I would prefer to remove parentheses around the copy to clipboard button - we do not have those in other places where that button is present, and I do not see value in keeping them
The width of the download popup appears to be fixed and independent from the width of the parent window, UID line wraps around. Can this be fixed?
@fedorov #1 and 2: easily
For #3, I widened it a bit already, and can widen it more, but the issue is we won't be able to account for eg. different zoom levels on people's browsers, OS font sizes, etc. We could do a quick BQ query to make sure we know what the longest UID is by character count and go by that to get a rough idea. That said I can enlarge this one a bit more, though as 768px is the minimum viewspace we can't go over that unless we're willing to scroll the browser view.
We could do a quick BQ query to make sure we know what the longest UID is by character count and go by that to get a rough idea.
The maximum number of characters is fixed to 64 by the DICOM standard for that value representation!
@fedorov Does that include the periods?

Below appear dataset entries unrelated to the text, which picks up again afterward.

-- ==== Sys2Proof/Laws/Exec.lean ====
section
/-! SUPPORT. What `exec` and `step` come down to: an Issue, a micro-step, or the event of another agent. -/

namespace Sys2Proof.Machine

variable {s t : State}

/-! ### An operation in progress takes its own micro-step -/

theorem execKinit_busy (hb : s.busy = true) (hc : s.cmd = .kinit) : execKinit s = kinitMicro s := by
  simp [execKinit, hb, inProgress_self hc]

theorem execKscan_busy (hb : s.busy = true) (hc : s.cmd = .kscan) : execKscan s = scanMicro s := by
  simp [execKscan, hb, inProgress_self hc]

theorem execKdec_busy {row col : BitVec 8} (hb : s.busy = true) (hc : s.cmd = .kdec row col) :
    execKdec row col s = kdecMicro row col s := by
  simp [execKdec, hb, inProgress_self hc]

theorem execKwait_busy (hb : s.busy = true) (hc : s.cmd = .kwait) : execKwait s = scanMicro s := by
  simp [execKwait, hb, inProgress_self hc]

theorem execUcfg_busy {stop data : BitVec 2} {parity : BitVec 3} {cd : BitVec 16} {bdiv : BitVec 8}
    (hb : s.busy = true) (hc : s.cmd = .ucfg stop data parity cd bdiv) :
    execUcfg stop data parity cd bdiv s = ucfgMicro stop data parity cd bdiv s := by
  simp [execUcfg, hb, inProgress_self hc]

theorem execUtx_busy {msg : List Byte} (hb : s.busy = true) (hc : s.cmd = .utx msg) :
    execUtx msg s = utxMicro msg s := by
  simp [execUtx, hb, inProgress_self hc]

/-! ### The flags a micro-step tests -/

/-- Bit 4 of UISR is TXFULL (R38). -/
@[simp] theorem uisrWord_bit4 (s : State) : (uisrWord s).getLsbD 4 = s.txfull := by
  unfold uisrWord
  cases s.txfull <;> cases txempty s <;> rfl

/-- Bit 3 of UISR is TXEMPTY (R38). -/
@[simp] theorem uisrWord_bit3 (s : State) : (uisrWord s).getLsbD 3 = txempty s := by
  unfold uisrWord
  cases s.txfull <;> cases txempty s <;> rfl

/-- The same bits as simp writes them. -/
@[simp] theorem uisrWord_getElem4 (s : State) : (uisrWord s)[4] = s.txfull := by
  rw [← BitVec.getLsbD_eq_getElem, uisrWord_bit4]

@[simp] theorem uisrWord_getElem3 (s : State) : (uisrWord s)[3] = txempty s := by
  rw [← BitVec.getLsbD_eq_getElem, uisrWord_bit3]

/-- Bits 1:0 of UCR are the pending reset bits (R35). -/
theorem ucrWord_reset_eq_zero (s : State) :
    (ucrWord s).extractLsb' 0 2 = 0 ↔ s.txrst = false ∧ s.rxrst = false := by
  unfold ucrWord
  cases s.txen <;> cases s.rxen <;> cases s.txrst <;> cases s.rxrst <;> decide

/-! ### When a micro-step answers a next state -/

/-- KINIT's micro-steps (R131): what each answers. -/
theorem kinitMicro_cases (h : kinitMicro s = .next t) :
    (s.seq = .kiDirRd ∧ t = setSeq .kiDirWr (setTmp s.pdir s)) ∨
    (s.seq = .kiDirWr ∧ t = setSeq .kiOenRd (setPdir (setwin s.tmp 0xFF 0x0F) s)) ∨
    (s.seq = .kiOenRd ∧ t = setSeq .kiOenWr (setTmp s.poen s)) ∨
    (s.seq = .kiOenWr ∧ t = setSeq .kiOutRd (setPoen (setwin s.tmp 0xFF 0x0F) s)) ∨
    (s.seq = .kiOutRd ∧ t = setSeq .kiOutWr (setTmp s.pout s)) ∨
    (s.seq = .kiOutWr ∧ t = finish (markKinit (setPout (setwin s.tmp 0x0F 0x0F) s))) := by
  unfold kinitMicro at h
  split at h <;> try simp only [kinitEnd, rmwRead_pdir, rmwRead_poen, rmwRead_pout, rmwWrite_pdir, rmwWrite_poen,
    memWrite_pout, andThen_next] at h
  all_goals cases h <;> simp [*]

/-- The micro-steps of a pass (R134): what each answers. -/
theorem scanMicro_cases (h : scanMicro s = .next t) :
    (s.seq = .ksBegin ∧ t = setSeq (.ksDrvRd firstRow) (clearHit s)) ∨
    (∃ r, s.seq = .ksDrvRd r ∧ t = setSeq (.ksDrvWr r) (setTmp s.pout s)) ∨
    (∃ r, s.seq = .ksDrvWr r ∧ t = setSeq (.ksSample r firstCol) (setPout (setwin s.tmp 0x0F (rowNibble r)) s)) ∨
    (∃ r c, s.seq = .ksSample r c ∧ pinBit s c.bit = true ∧ t = setSeq (afterSample r c) (countRead s)) ∨
    (∃ r c, s.seq = .ksSample r c ∧ pinBit s c.bit = false ∧
      t = setSeq (afterSample r c) (recordHit r c (countRead s))) ∨
    (∃ r, s.seq = .ksRstRd r ∧ t = setSeq (.ksRstWr r) (setTmp s.pout s)) ∨
    (∃ r, s.seq = .ksRstWr r ∧ t = setSeq (afterRow r) (setPout (setwin s.tmp 0x0F 0x0F) s)) ∨
    (s.seq = .ksEnd ∧ s.waitmode = true ∧ (scanResult s).msb = true ∧
      t = setSeq .ksBegin (setKey (scanResult s) s)) ∨
    (s.seq = .ksEnd ∧ ¬ (s.waitmode = true ∧ (scanResult s).msb = true) ∧
      t = finish (clearWait (setKey (scanResult s) s))) := by
  unfold scanMicro at h
  split at h
  case h_4 r c hs =>
    cases hp : pinBit s c.bit <;> simp only [sample, hp, if_true, Bool.false_eq_true, if_false] at h <;> cases h <;>
      simp [hs, hp]
  case h_7 hs =>
    unfold scanEnd at h
    split_ifs at h with hw
    all_goals
      rw [Bool.and_eq_true] at hw
      cases h
      simp [hs, hw]
  all_goals
    try simp only [rmwRead_pout, rmwWrite_pout] at h
    cases h <;> simp [*]

/-- KDEC's one micro-step (R140): what it answers. -/
theorem kdecMicro_cases {row col : BitVec 8} (h : kdecMicro row col s = .next t) :
    s.seq = .kdExec ∧ t = finish (setKey (keyOf row col) s) := by
  unfold kdecMicro at h
  split at h
  case h_1 hs => exact ⟨hs, (Host.Outcome.next.inj h).symm⟩
  case h_2 => cases h

/-- UCFG's micro-steps (R161): what each answers. -/
theorem ucfgMicro_cases {stop data : BitVec 2} {parity : BitVec 3} {cd : BitVec 16} {bdiv : BitVec 8}
    (h : ucfgMicro stop data parity cd bdiv s = .next t) :
    (s.seq = .ucReset ∧ t = setSeq .ucWait (writeUcr 0x00000003 s)) ∨
    (s.seq = .ucWait ∧ t = setSeq (if (ucrWord s).extractLsb' 0 2 = 0 then .ucEnable else .ucWait) s) ∨
    (s.seq = .ucEnable ∧ t = setSeq .ucMode (writeUcr 0x00000014 s)) ∨
    (s.seq = .ucMode ∧ t = setSeq .ucBg (writeUmr (modeWord stop data parity) s)) ∨
    (s.seq = .ucBg ∧ t = setSeq .ucBd (writeUbg (cd.setWidth 32) s)) ∨
    (s.seq = .ucBd ∧ t = setSeq .ucIen (writeUbd (bdiv.setWidth 32) s)) ∨
    (s.seq = .ucIen ∧ t = finish (markUcfg (writeUier 0x00000018 s))) := by
  unfold ucfgMicro at h
  split at h
  all_goals
    try simp only [putReg, ucfgWait, ucfgEnd, memWrite_ucr, memRead_ucr, memWrite_umr, memWrite_ubg, memWrite_ubd,
      memWrite_uier, andThen_next] at h
    cases h <;> simp [*]

/-- UTX's micro-steps (R170): what each answers. -/
theorem utxMicro_cases {msg : List Byte} (h : utxMicro msg s = .next t) :
    (s.seq = .utLoad ∧ t = setSeq .utCheck (loadText msg s)) ∨
    (s.seq = .utCheck ∧ t = setSeq (if s.txfull then .utClear else .utWrite) s) ∨
    (s.seq = .utClear ∧ t = setSeq .utPoll (writeUisr 0x00000010 s)) ∨
    (s.seq = .utPoll ∧ t = setSeq (if txempty s then .utWrite else .utPoll) s) ∨
    (s.seq = .utWrite ∧ ∃ b, s.txbuf[s.txidx]? = some b ∧ s.txrst = false ∧ s.fifo.length < s.fifoDepth ∧
      t = utxAdvance (pushFifo b s)) := by
  unfold utxMicro at h
  split at h
  case h_5 hs =>
    unfold utxWrite at h
    split at h
    case h_1 b hb =>
      rw [andThen_eq_next] at h
      obtain ⟨u, hu, ht⟩ := h
      obtain ⟨hr, hl, rfl⟩ := writeFifo_eq_next.1 hu
      refine .inr (.inr (.inr (.inr ⟨hs, b, hb, hr, hl, ?_⟩)))
      have hx : (BitVec.setWidth 32 b).extractLsb' 0 8 = b := by
        apply BitVec.eq_of_getLsbD_eq
        intro i hi
        simp [hi, show i < 32 by omega]
      rw [← Host.Outcome.next.inj ht, hx]
    case h_2 => cases h
  all_goals
    try simp only [utxLoad, utxCheck, utxPoll, putReg, memRead_uisr, memWrite_uisr, andThen_next, uisrWord_bit3,
      uisrWord_bit4] at h
    cases h <;> simp [*]

/-! ### The micro-step at each label -/

theorem kinitMicro_kiDirRd (h : s.seq = .kiDirRd) : kinitMicro s = rmwRead .pdir .kiDirWr s := by
  simp only [kinitMicro, h]
theorem kinitMicro_kiDirWr (h : s.seq = .kiDirWr) : kinitMicro s = rmwWrite .pdir 0xFF 0x0F .kiOenRd s := by
  simp only [kinitMicro, h]
theorem kinitMicro_kiOenRd (h : s.seq = .kiOenRd) : kinitMicro s = rmwRead .poen .kiOenWr s := by
  simp only [kinitMicro, h]
theorem kinitMicro_kiOenWr (h : s.seq = .kiOenWr) : kinitMicro s = rmwWrite .poen 0xFF 0x0F .kiOutRd s := by
  simp only [kinitMicro, h]
theorem kinitMicro_kiOutRd (h : s.seq = .kiOutRd) : kinitMicro s = rmwRead .pout .kiOutWr s := by
  simp only [kinitMicro, h]
theorem kinitMicro_kiOutWr (h : s.seq = .kiOutWr) : kinitMicro s = kinitEnd s := by
  simp only [kinitMicro, h]

theorem scanMicro_ksBegin (h : s.seq = .ksBegin) :
    scanMicro s = .next (setSeq (.ksDrvRd firstRow) (clearHit s)) := by simp only [scanMicro, h]
theorem scanMicro_ksDrvRd {r : Row} (h : s.seq = .ksDrvRd r) : scanMicro s = rmwRead .pout (.ksDrvWr r) s := by
  simp only [scanMicro, h]
theorem scanMicro_ksDrvWr {r : Row} (h : s.seq = .ksDrvWr r) :
    scanMicro s = rmwWrite .pout 0x0F (rowNibble r) (.ksSample r firstCol) s := by simp only [scanMicro, h]
theorem scanMicro_ksSample {r : Row} {c : Col} (h : s.seq = .ksSample r c) : scanMicro s = sample r c s := by
  simp only [scanMicro, h]
theorem scanMicro_ksRstRd {r : Row} (h : s.seq = .ksRstRd r) : scanMicro s = rmwRead .pout (.ksRstWr r) s := by
  simp only [scanMicro, h]
theorem scanMicro_ksRstWr {r : Row} (h : s.seq = .ksRstWr r) :
    scanMicro s = rmwWrite .pout 0x0F 0x0F (afterRow r) s := by simp only [scanMicro, h]
theorem scanMicro_ksEnd (h : s.seq = .ksEnd) : scanMicro s = scanEnd s := by simp only [scanMicro, h]

theorem utxMicro_utLoad {msg : List Byte} (h : s.seq = .utLoad) :
    utxMicro msg s = .next (setSeq .utCheck (loadText msg s)) := by simp only [utxMicro, utxLoad, h]
theorem utxMicro_utCheck {msg : List Byte} (h : s.seq = .utCheck) :
    utxMicro msg s = .next (setSeq (if s.txfull then .utClear else .utWrite) s) := by
  simp only [utxMicro, h, utxCheck, memRead_uisr, andThen_next, uisrWord_bit4]
theorem utxMicro_utClear {msg : List Byte} (h : s.seq = .utClear) :
    utxMicro msg s = .next (setSeq .utPoll (writeUisr 0x00000010 s)) := by
  simp only [utxMicro, h, putReg, memWrite_uisr, andThen_next]
theorem utxMicro_utPoll {msg : List Byte} (h : s.seq = .utPoll) :
    utxMicro msg s = .next (setSeq (if txempty s then .utWrite else .utPoll) s) := by
  simp only [utxMicro, h, utxPoll, memRead_uisr, andThen_next, uisrWord_bit3]
theorem utxMicro_utWrite {msg : List Byte} {b : Byte} (h : s.seq = .utWrite) (hb : s.txbuf[s.txidx]? = some b)
    (hr : s.txrst = false) (hl : s.fifo.length < s.fifoDepth) :
    utxMicro msg s = .next (utxAdvance (pushFifo b s)) := by
  have hx : (BitVec.setWidth 32 b).extractLsb' 0 8 = b := by
    apply BitVec.eq_of_getLsbD_eq
    intro i hi
    simp [hi, show i < 32 by omega]
  simp only [utxMicro, h, utxWrite, hb, memWrite_ufifo, writeFifo, hr, if_pos hl, hx]
  rfl

/-! ### Steps of the machine -/

@[simp] theorem step_eq (s : State) : step s = runEvent (nextEvent s) (takeEvent s) := rfl

/-- SEQ's step, of an operation in progress, is `exec` of the command in CMD (R218). -/
theorem seqStep_busy (hb : s.busy = true) : seqStep s = exec s.cmd s := by simp [seqStep, hb]

/-- While an operation is in progress HOST's steps and OTHER's are not enabled (R212, R216). -/
theorem hostIssueStep_busy (hb : s.busy = true) : hostIssueStep s = .next s := by simp [hostIssueStep, hb]
theorem hostReadStep_busy (hb : s.busy = true) : hostReadStep s = s := by simp [hostReadStep, hb]
theorem otherStep_busy {r : SharedReg} {v : Word} (hb : s.busy = true) : otherStep r v s = s := by
  simp [otherStep, hb]

/-- When HOST's Issue answers a next state: no step, or a legal command that `exec` accepts (R216). -/
theorem hostIssueStep_cases (h : hostIssueStep s = .next t) :
    (t = s ∧ (s.busy = true ∨ s.cmds = [])) ∨
    (s.busy = false ∧ ∃ i rest, decode s.cmds = .ok (i, rest) ∧ exec i (setCmds rest s) = .next t) := by
  unfold hostIssueStep at h
  split_ifs at h with hb hc
  · exact .inl ⟨(Host.Outcome.next.inj h).symm, .inl hb⟩
  · exact .inl ⟨(Host.Outcome.next.inj h).symm, .inr (List.isEmpty_iff.1 hc)⟩
  · split at h
    case h_1 i rest hd => exact .inr ⟨Bool.not_eq_true _ ▸ hb, i, rest, hd, h⟩
    case h_2 => cases h

/-- When the Issue of a command answers a next state, and which (R131, R134, R140, R145, R161, R170). -/
theorem exec_idle_cases {i : Instr} (hb : s.busy = false) (h : exec i s = .next t) :
    (i = .kinit ∧ t = accept i .kiDirRd false s) ∨
    (i = .kscan ∧ s.kinitDone = true ∧ t = accept i .ksBegin false s) ∨
    ((∃ row col, i = .kdec row col) ∧ t = accept i .kdExec false s) ∨
    (i = .kwait ∧ s.kinitDone = true ∧ t = accept i .ksBegin true s) ∨
    ((∃ stop data parity cd bdiv, i = .ucfg stop data parity cd bdiv) ∧ t = accept i .ucReset false s) ∨
    ((∃ msg, i = .utx msg) ∧ s.ucfgDone = true ∧ t = accept i .utLoad false s) := by
  cases i <;>
    simp [exec, execKinit, execKscan, execKdec, execKwait, execUcfg, execUtx, hb, acceptIf_eq_next] at h <;>
    simp [h]

end Sys2Proof.Machine
end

And, if we wind up with some that wrap, is that going to be acceptable?
Yes, 64 total is for any character from this lexicon https://dicom.nema.org/medical/dicom/current/output/chtml/part05/sect_6.2.html:
As long as that wrap and copy to clipboard does not have any extra newline characters, it's acceptable.
As an example of what I mean, this study doesn't wrap on my monitor:
So while I can definitely widen it, there'll be some variations we can't account for.
Edit: The copy to clipboard text is independent of the actual display, so it's unaffected by any display adjustments due to the browser's setup.
Ok, sounds good.
The copy to clipboard icons are still showing up on separate lines though, as well as parentheses.
Also, just noticed this, the text says "download the manifest", which is not applicable for the study download. Instead, the text should say "Then run the following command:".
Upon further review and testing, I realized that listing "s5cmd" for the download popup at study/series level makes no sense, since there is no manifest involved that could be used with s5cmd. In a discussion with @s-paquette, it became clear that having "s5cmd" in the manifest-level download tab vs "idc-index" in the study/series level is too much work. Thus, we decided to replace "s5cmd" with "idc-index" in all places, which should make ui less confusing, hopefully.
As detected by @pgundluru the highlighted text should be removed
@fedorov @pgundluru This is now ready for testing
The download instructions do not match what I contributed in this PR:
https://github.com/ImagingDataCommons/IDC-WebApp/pull/1399/files
Specifically, my change had this:
and the download screen shows this in the test tier:
Also, since this will need to be fixed anyway, please also add a sentence "To learn about alternative ways to download IDC data, please see IDC download instructions page".